A trans student at Otago has raised concerns about the lack of gender neutral bathrooms and the use of deadnames in University systems.
Ethan*, a trans student, said that “student wellbeing should be prioritised on campus, to ensure we are in the best state to learn. A lack of vital resources like these prevents us from learning our best and performing our best.”
One of Ethan’s main concerns was that their deadname (their name from before they transitioned) still appeared as their name on their student email account. Students are unable to change this name without going through AskOtago.

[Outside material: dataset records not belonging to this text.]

-- ==== Sys2Proof/Machine/Hinge.lean ====
section
/-!
DEFINITION. The Hinge: transactions, sessions, run control, OTP programming and the lifecycle; the engines' jobs as they end
(20_security_hinge.md, R520 to R523, R526, R532 to R544).
-/
namespace Sys2Proof
namespace Machine

/-! ### Statuses and reasons (R533, HSTAT) -/

def hOk : BitVec 4 := 5
def hWait : BitVec 4 := 6
def hFault : BitVec 4 := 9
def hSilent : BitVec 4 := 15

def whyCheck : BitVec 4 := 1
def whyCmd : BitVec 4 := 2
def whySession : BitVec 4 := 3
def whyOwner : BitVec 4 := 4
def whyUnmapped : BitVec 4 := 5
def whyMisalign : BitVec 4 := 6
def whyTrust : BitVec 4 := 7
def whyNotHalted : BitVec 4 := 8
def whyOtp : BitVec 4 := 9
def whyLockout : BitVec 4 := 10
def whySig : BitVec 4 := 11
def whyKey : BitVec 4 := 12
def whyAccess : BitVec 4 := 13

/-- Nothing is done; HSTAT.LASTERR says why. -/
def hingeFault (why : BitVec 4) (s : State) : State := { s with hng.lasterr := why, out := .hinge hFault none }

def hingeOk (s : State) : State := s.reply (.hinge hOk none)
def hingeData (v : Word) (s : State) : State := s.reply (.hinge hOk (some v))
def hingeWait (s : State) : State := s.reply (.hinge hWait none)

/-- The first course after a start has begun; a warm reset is no start. -/
def hingeLive (s : State) : Bool := !s.crs.newEpoch || decide (4 ≤ s.isl.rstCause.toNat)

/-- A transaction that is not a repeat of a read discards that read's result (R533). -/
def dropHeld (s : State) : State := { s with hng := { s.hng with held := none, dropRead := s.hng.reading.isSome } }

/-- A transaction: HCK moves, and the Hinge answers or stays silent. `same`: it repeats the read under way. -/
def transact (hdrOk same : Bool) (f : State → State) (s : State) : State :=
  if !s.mainOn || !hingeLive s || !s.pin.vioOk.getLsbD 0 then (hingeActivity s).reply (.hinge hSilent none)
  else
    let t := if same && hdrOk then s else dropHeld s
    hingeActivity (if !hdrOk then hingeFault whyCheck t else f t)

/-- While a session check runs, everything but a read of HSTAT waits (R536). -/
def unlessChecking (f : State → State) (s : State) : State := if s.hng.checking then hingeWait s else f s

/-- A right of the open session: RUN 0, READ 1, WRITE 2, RESET 3, RETIRE 4 (R537). -/
def hingeMay (r : Nat) (s : State) : Bool := s.hng.session && s.hng.rights.getLsbD r

/-- An access that needs a right. -/
def withRight (r : Nat) (f : State → State) (s : State) : State := if hingeMay r s then f s else hingeFault whySession s

/-- An access that needs a session. -/
def inSession (f : State → State) (s : State) : State := if s.hng.session then f s else hingeFault whySession s

/-! ### Run control (R213, R540 to R542) -/

/-- The state that a halted core returns to. -/
def CoreFrom.st : CoreFrom → CoreSt
  | .idle => .idle
  | .running => .running
  | .waiting m => .waiting m
  | .asking => .asking

def CoreFrom.code : CoreFrom → BitVec 3
  | .idle => 0
  | .running => 1
  | .waiting _ => 2
  | .asking => 3

def CoreSt.code : CoreSt → BitVec 3
  | .idle => 0
  | .running => 1
  | .waiting _ => 2
  | .asking => 3
  | .halted _ => 4
  | .frozen _ => 5
  | .off => 6

/-- A halted core goes on; a WAITEV that time-up has ended meanwhile ends now (R540). -/
def resume (c : CoreId) (step : Bool) (s : State) : State :=
  let k := s.core c
  match k.st with
  | .halted f =>
    let s := s.setCore c { k with st := f.st, stepping := step, haltReq := false }
    if s.crs.timeUp then endWait c s else s
  | _ => s

/-- The core can halt where it stands (R213, R540). -/
def Core.mayHalt (k : Core) : Bool :=
  match k.st with
  | .running => k.xfer.isNone && k.busy.isNone
  | .waiting _ => true
  | _ => false

def Core.halt (k : Core) : Core :=
  { k with haltReq := false, stepping := false, st := match k.st with
      | .waiting m => .halted (.waiting m)
      | _ => .halted .running }

/-- CORE_HALTED (R540): the records of a running course carry HALT. -/
def execCoreHalted (c : CoreId) (s : State) : Host.Outcome State Fault Refusal :=
  .next <|
    if (s.core c).haltReq && (s.core c).mayHalt && s.mainOn then
      let s := s.setCore c (s.core c).halt
      if s.crs.running then { s with crs.flags := setBit s.crs.flags 4 true } else s
    else s

/-- HRUN as it reads. -/
def hrunWord (k : Core) : Word :=
  bitAt 16 3 k.sched ||| fieldAt 16 4 k.st.code ||| fieldAt 16 7 (match k.st with
    | .halted f => f.code
    | _ => 0)

/-- A write of HRUN (R540, R542). -/
def hrunPut (c : CoreId) (v : Word) (s : State) : State :=
  let h := v.getLsbD 0
  let r := v.getLsbD 1
  let t := v.getLsbD 2
  if (h && r) || (h && t) || (r && t) || ((r || t) && !isHalted (s.core c)) then hingeFault whyNotHalted s
  else
    let s := s.setCore c { s.core c with sched := v.getLsbD 3 }
    hingeOk (if h then (if isHalted (s.core c) then s else s.setCore c { s.core c with haltReq := true })
      else if r then resume c false s
      else if t then resume c true s
      else s)

/-- A write of HPC. -/
def hpcPut (c : CoreId) (v : Word) (s : State) : State :=
  if isHalted (s.core c) then hingeOk (s.setCore c { s.core c with pc := v, xfer := none, call := false })
  else hingeFault whyNotHalted s

/-- A register of a halted core by its index in the core's set: K0 to K15, then the special registers (R541). -/
def haltedVal (c : CoreId) (i : Nat) (s : State) : Word :=
  if i < 16 then (s.core c).reg (BitVec.ofNat 4 i) else (specialVal c (BitVec.ofNat 4 (i - 16)) s).getD 0

def haltedRead (c : CoreId) (i : Nat) (s : State) : State :=
  if isHalted (s.core c) then hingeData (haltedVal c i s) s else hingeFault whyNotHalted s

/-- K0 to K15, ST, MH, ML and FF can be written. -/
def haltedWritable (i : Nat) : Bool := decide (i < 16) || i == 16 || i == 17 || i == 18 || i == 22

def haltedPut (c : CoreId) (i : Nat) (v : Word) (s : State) : State :=
  if !isHalted (s.core c) then hingeFault whyNotHalted s
  else if !haltedWritable i then hingeFault whyAccess s
  else if i < 16 then hingeOk (s.setCore c ((s.core c).put (BitVec.ofNat 4 i) v))
  else hingeOk (s.setCore c ((s.core c).putSpecial (BitVec.ofNat 4 (i - 16)) v))

/-! ### Sessions (R536 to R539) -/

/-- The end of a session: halted cores resume, schedule check and NORC turn off. -/
def sessionEnd (s : State) : State :=
  if s.hng.session then
    let s := resume .b false (resume .a false s)
    { s with coreA := { s.coreA with sched := false, haltReq := false, stepping := false }
             coreB := { s.coreB with sched := false, haltReq := false, stepping := false }
             hng := { s.hng with session := false, rights := 0, norc := false } }
  else s

/-- A fresh challenge (R536). -/
def challenge (rnd : List Byte) (s : State) : State := { s with hng.chal := (padTo 32 rnd).take 32, hng.chalv := true }

/-- A failed OPEN (R538). -/
def openFails (why : BitVec 4) (s : State) : State :=
  { s with hng := { s.hng with fails := if s.hng.fails = 3 then 3 else s.hng.fails + 1, chalv := false, lasterr := why } }

/-- A write of 1 to HCTL.OPEN (R536, R538, R546). In RETIRED no session opens, and the spec does not say with which answer. -/
def openPut (s : State) : State :=
  if s.hng.fails = 3 then hingeFault whyLockout s
  else match s.sec.lc with
    | .factory => hingeOk { s with hng := { s.hng with session := true, rights := 0x1F } }
    | .locked =>
      if s.hng.chalv then hingeOk { s with hng.checking := true, sec := engAsk .session s.sec }
      else (openFails whySig s).reply (.hinge hFault none)
    | .retired =>
      let t := { s with free := s.free + 2 }
      if Config.freeBit s.free then hingeOk t else hingeFault ((Config.freeWord (s.free + 1)).setWidth 4) t

/-- HRESP as bytes: QX, QY, R, S. -/
def respBytes (h : Hinge) : List Byte := h.resp.toList.flatMap fun w => [loB w, hiB w]

/-- The message that the debug key signs. -/
def openMessage (s : State) : List Byte := s.hng.chal ++ leBytes 8 s.sec.uid.toNat ++ leBytes 2 s.hng.req.toNat

/-- HINGE_SESSION_CHECK_END (R536, R538). -/
def execHingeSessionCheckEnd (s : State) : Host.Outcome State Fault Refusal :=
  .next <|
    if s.hng.checking && s.sec.engine = some .session then
      let b := respBytes s.hng
      let s := { s with hng.checking := false, sec := engDone s.sec }
      if !dbgHashSet s.sec || sha256 (b.take 64) != dbgHash s.sec then openFails whyKey s
      else if ecdsaVerify (leAt b 0 32) (leAt b 32 32) (leAt b 64 32) (leAt b 96 32) (sha256 (openMessage s)) then
        { s with hng := { s.hng with session := true, rights := s.hng.req.setWidth 5, chalv := false } }
      else openFails whySig s
    else s

/-- A write of HCTL. Without a session CHAL and OPEN alone are allowed, and NORC and HCORE stay. -/
def hctlPut (rnd : Option (List Byte)) (v : Word) (s : State) : State :=
  if !s.hng.session && (v.getLsbD 2 || !(v.getLsbD 0 || v.getLsbD 1)) then hingeFault whySession s
  else
    let s := if s.hng.session then { s with hng.norc := v.getLsbD 3, hng.hcore := v.getLsbD 4 } else s
    let s := hingeOk (if v.getLsbD 0 then
      (match rnd with
        | some l => challenge l s
        | none =>
          let (l, t) := freeBytes 32 s
          challenge l t)
      else s)
    let s := if v.getLsbD 1 then openPut s else s
    if v.getLsbD 2 then sessionEnd s else s

/-- NORC and HCORE as a write of the other bits carries them along. -/
def hctlWord (h : Hinge) : Word := bitAt 16 3 h.norc ||| bitAt 16 4 h.hcore

/-! ### OTP through the Hinge (R520 to R522) -/

/-- A word of OTP as the Hinge reads it; an odd offset names no word. -/
def otpRead (s : State) : Word × State :=
  let o := s.hng.otpAddr.toNat
  let x := s.sec
  if o % 2 = 1 then takeFree s
  else if o < 8 then ((x.uid >>> (8 * o)).setWidth 16, s)
  else if o = 8 then ((Lifecycle.code x.lc).setWidth 16, s)
  else if inR 0x060 0x07F o || 0x0C0 ≤ o then (0, s)
  else ((otpWord x o).getD 0, s)

/-- PROG may program the word at HOTP_ADDR (R521). -/
def progOk (s : State) : Bool :=
  let o := s.hng.otpAddr.toNat
  s.sec.lc = .factory && o % 2 == 0 && inR 0x00A 0x07F o && (otpWord s.sec o).isNone

def progPut (s : State) : State :=
  if s.sec.otpBusy.isSome then hingeWait s
  else if progOk s then hingeOk { s with sec.otpBusy := some (s.hng.otpAddr.toNat, s.hng.otpData) }
  else hingeFault whyOtp s

/-- OTP_PROG_END. -/
def execOtpProgEnd (s : State) : Host.Outcome State Fault Refusal :=
  .next <|
    match s.sec.otpBusy with
    | some (o, w) => { s with sec := { (otpProgram s.sec o w) with otpBusy := none } }
    | none => s

/-- The lifecycle commands (R522). -/
def lockPut (s : State) : State :=
  if s.sec.lc = .factory && keyHashSet s.sec then hingeOk (sessionEnd { s with sec.lc := .locked }) else hingeFault whyOtp s

def retirePut (s : State) : State :=
  if s.sec.lc = .factory || (s.sec.lc = .locked && hingeMay 4 s) then hingeOk (sessionEnd { s with sec.lc := .retired }) else hingeFault whyOtp s

def otpCmd (v : Word) (s : State) : State :=
  if v = 0x0001 then progPut s
  else if v = 0x10C4 then lockPut s
  else if v = 0x0DEA then retirePut s
  else hingeFault whyOtp s

/-! ### Hinge-register space -/

/-- The core and index of a halted-core register. -/
def haltedIndex (a : Nat) : Option (CoreId × Nat) :=
  if inR 0x10 0x28 a then some (.a, a - 0x10) else if inR 0x30 0x48 a then some (.b, a - 0x30) else none

/-- HSTAT. -/
def hstatWord (s : State) : Word :=
  bitAt 16 0 s.hng.session ||| fieldAt 16 1 (Lifecycle.code s.sec.lc) ||| fieldAt 16 3 s.hng.fails ||| fieldAt 16 5 s.hng.lasterr |||
    bitAt 16 9 s.hng.chalv

/-- A word of the challenge. -/
def chalWord (h : Hinge) (n : Nat) : Word := word2 (h.chal.getD (2 * n) 0) (h.chal.getD (2 * n + 1) 0)

/-- A write-only register reads 0. -/
def regRead (a : Nat) (s : State) : State :=
  if a = 0x00 then hingeData (hstatWord s) s
  else if a = 0x01 then hingeData (s.hng.rights.setWidth 16) s
  else if a = 0x02 then inSession (hingeData (hctlWord s.hng)) s
  else if a = 0x03 then withRight 3 (hingeData 0) s
  else if a = 0x04 then hingeData s.hng.req s
  else if a = 0x08 then withRight 0 (hingeData (hrunWord s.coreA)) s
  else if a = 0x09 then withRight 0 (hingeData (hrunWord s.coreB)) s
  else if a = 0x0A ∨ a = 0x0B then
    let c : CoreId := if a = 0x0A then .a else .b
    withRight 1 (fun s => if isHalted (s.core c) then hingeData (s.core c).pc s else hingeFault whyNotHalted s) s
  else match haltedIndex a with
    | some (c, i) => withRight 1 (haltedRead c i) s
    | none =>
      if inR 0x50 0x5F a then hingeData (chalWord s.hng (a - 0x50)) s
      else if inR 0x60 0x9F a then inSession (hingeData 0) s
      else if a = 0xC0 then inSession (hingeData s.hng.otpAddr) s
      else if a = 0xC1 then withRight 1 (fun s => let (v, t) := otpRead s; hingeData v t) s
      else if a = 0xC2 then inSession (hingeData 0) s
      else hingeFault whyCmd s

/-- A warm reset by the Hinge (R544). -/
def hrstPut (v : Word) (s : State) : State := hingeOk (if v = 0x5EA1 then emit [] (warmReset 5 s) else s)

/-- A read-only register takes no write. -/
def regWrite (rnd : Option (List Byte)) (a : Nat) (v : Word) (s : State) : State :=
  if a = 0x00 ∨ a = 0x01 || inR 0x50 0x5F a then inSession hingeOk s
  else if a = 0x02 then hctlPut rnd v s
  else if a = 0x03 then withRight 3 (hrstPut v) s
  else if a = 0x04 then hingeOk { s with hng.req := v &&& 0x001F }
  else if a = 0x08 then withRight 0 (hrunPut .a v) s
  else if a = 0x09 then withRight 0 (hrunPut .b v) s
  else if a = 0x0A then withRight 0 (hpcPut .a v) s
  else if a = 0x0B then withRight 0 (hpcPut .b v) s
  else match haltedIndex a with
    | some (c, i) => withRight 2 (haltedPut c i v) s
    | none =>
      if inR 0x60 0x9F a then hingeOk { s with hng.resp := s.hng.resp.set! (a - 0x60) v }
      else if a = 0xC0 then inSession (fun s => hingeOk { s with hng.otpAddr := v }) s
      else if a = 0xC1 then inSession (fun s => hingeOk { s with hng.otpData := v }) s
      else if a = 0xC2 then inSession (otpCmd v) s
      else hingeFault whyCmd s

/-! ### Data and I/O space (R535) -/

/-- A core's trap as the reason of a fault. -/
def trapWhy (t : Trap) : BitVec 4 :=
  if t.cause = 7 then whyMisalign else if t.cause = 6 then whyUnmapped else if t.cause = 4 then whyOwner else whyTrust
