-- ==== Sys2Proof/Machine/Step.lean ====
section
/-!
DEFINITION. One step: the command at the front of the queue, or nothing on an empty queue.
-/
namespace Sys2Proof
namespace Machine

/-- One step. On an empty queue the block idles (log entry 1). -/
def step (s : State) : Host.Outcome State Fault Refusal :=
  match s.pending with
  | [] => .next s
  | c :: rest => exec c { s with pending := rest }

/-- The state with the command that a word of the table spells put at the front of its queue. -/
def State.withFetchWord (s : State) (nbits w : Nat) : State :=
  match decodeTableWord nbits w with
  | some c => { s with pending := c :: s.pending }
  | none => s

end Machine
end Sys2Proof
end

“That leads to deadnaming and misgendering from professors who might see [the wrong name], even professors who know me as Ethan but then they see this on the email and they think that’s okay,” he said.
“If you’ve got a good lecturer you can say ‘hey, this is my name, the system’s wrong,’ but sometimes they’re not cool,” he said.
OUSA Welfare and Equity Rep, Maya Polaschek said: “The lack of name changing on eVision and emails is particularly concerning: trans students should not be forced to confront their deadname.”
The problem also comes up with Uni computers, where names appear in the middle of the desktop screen, and on eVision. “I just avoid using them, because I don’t want anyone looking over my shoulder and seeing my name,” Ethan said.
A University spokesperson said they were “aware of the complications surrounding the name change process”. They attributed the problem to “some technical issues which result in the name change not always changing automatically” and encouraged affected students to contact AskOtago about it.
Ethan said he hasn’t raised these concerns with the University because he “doesn’t have much faith in their response”. His other issue is the lack of gender neutral bathrooms on campus, which “makes it harder for trans and non-binary students”. Where there are bathrooms, they are often shared with disabled students, raising concerns about capacity.
There is only one gender neutral bathroom in the Link-Central Library-Union area of campus, which regularly hosts thousands of students.
A spokesperson for the University confirmed that design guidance requires that new buildings provide 25% of toilets “as gender neutral/All Access toilets”. “This will be a minimum standard and a larger proportion of these toilets can be created if appropriate to the use of the building.”
Ethan said that combining the two bathrooms is a problem. Gender neutral and accessible bathrooms are “experiencing double capacity with trans and non-binary students having to use them in addition to disabled students”. They may even reach triple capacity on occasions where other students decide to use them.
He said the lack of gender neutral bathrooms “makes it harder for trans students and for disabled students to go to the bathroom”.
There are 27 gender neutral bathrooms on the “wider Dunedin campus”, according to a University spokesperson. “The long-term aim is to develop an interactive map to show students where the gender-neutral toilets are,” said the spokesperson.
Maya from OUSA said that they “totally hear these concerns and are acutely aware of the lack of gender-neutral bathrooms on campus. Everyone should have a bathroom they are comfortable using: at least in close walking distance to the building they are in.” She said that OUSA will continue to push for accessibility and inclusivity for trans and non-binary students.
Ethan said that “all of their changes just feel very performative. A long list of genders to choose from when you enrol is a hollow promise and it doesn’t actually do anything to change the struggles we face on campus.”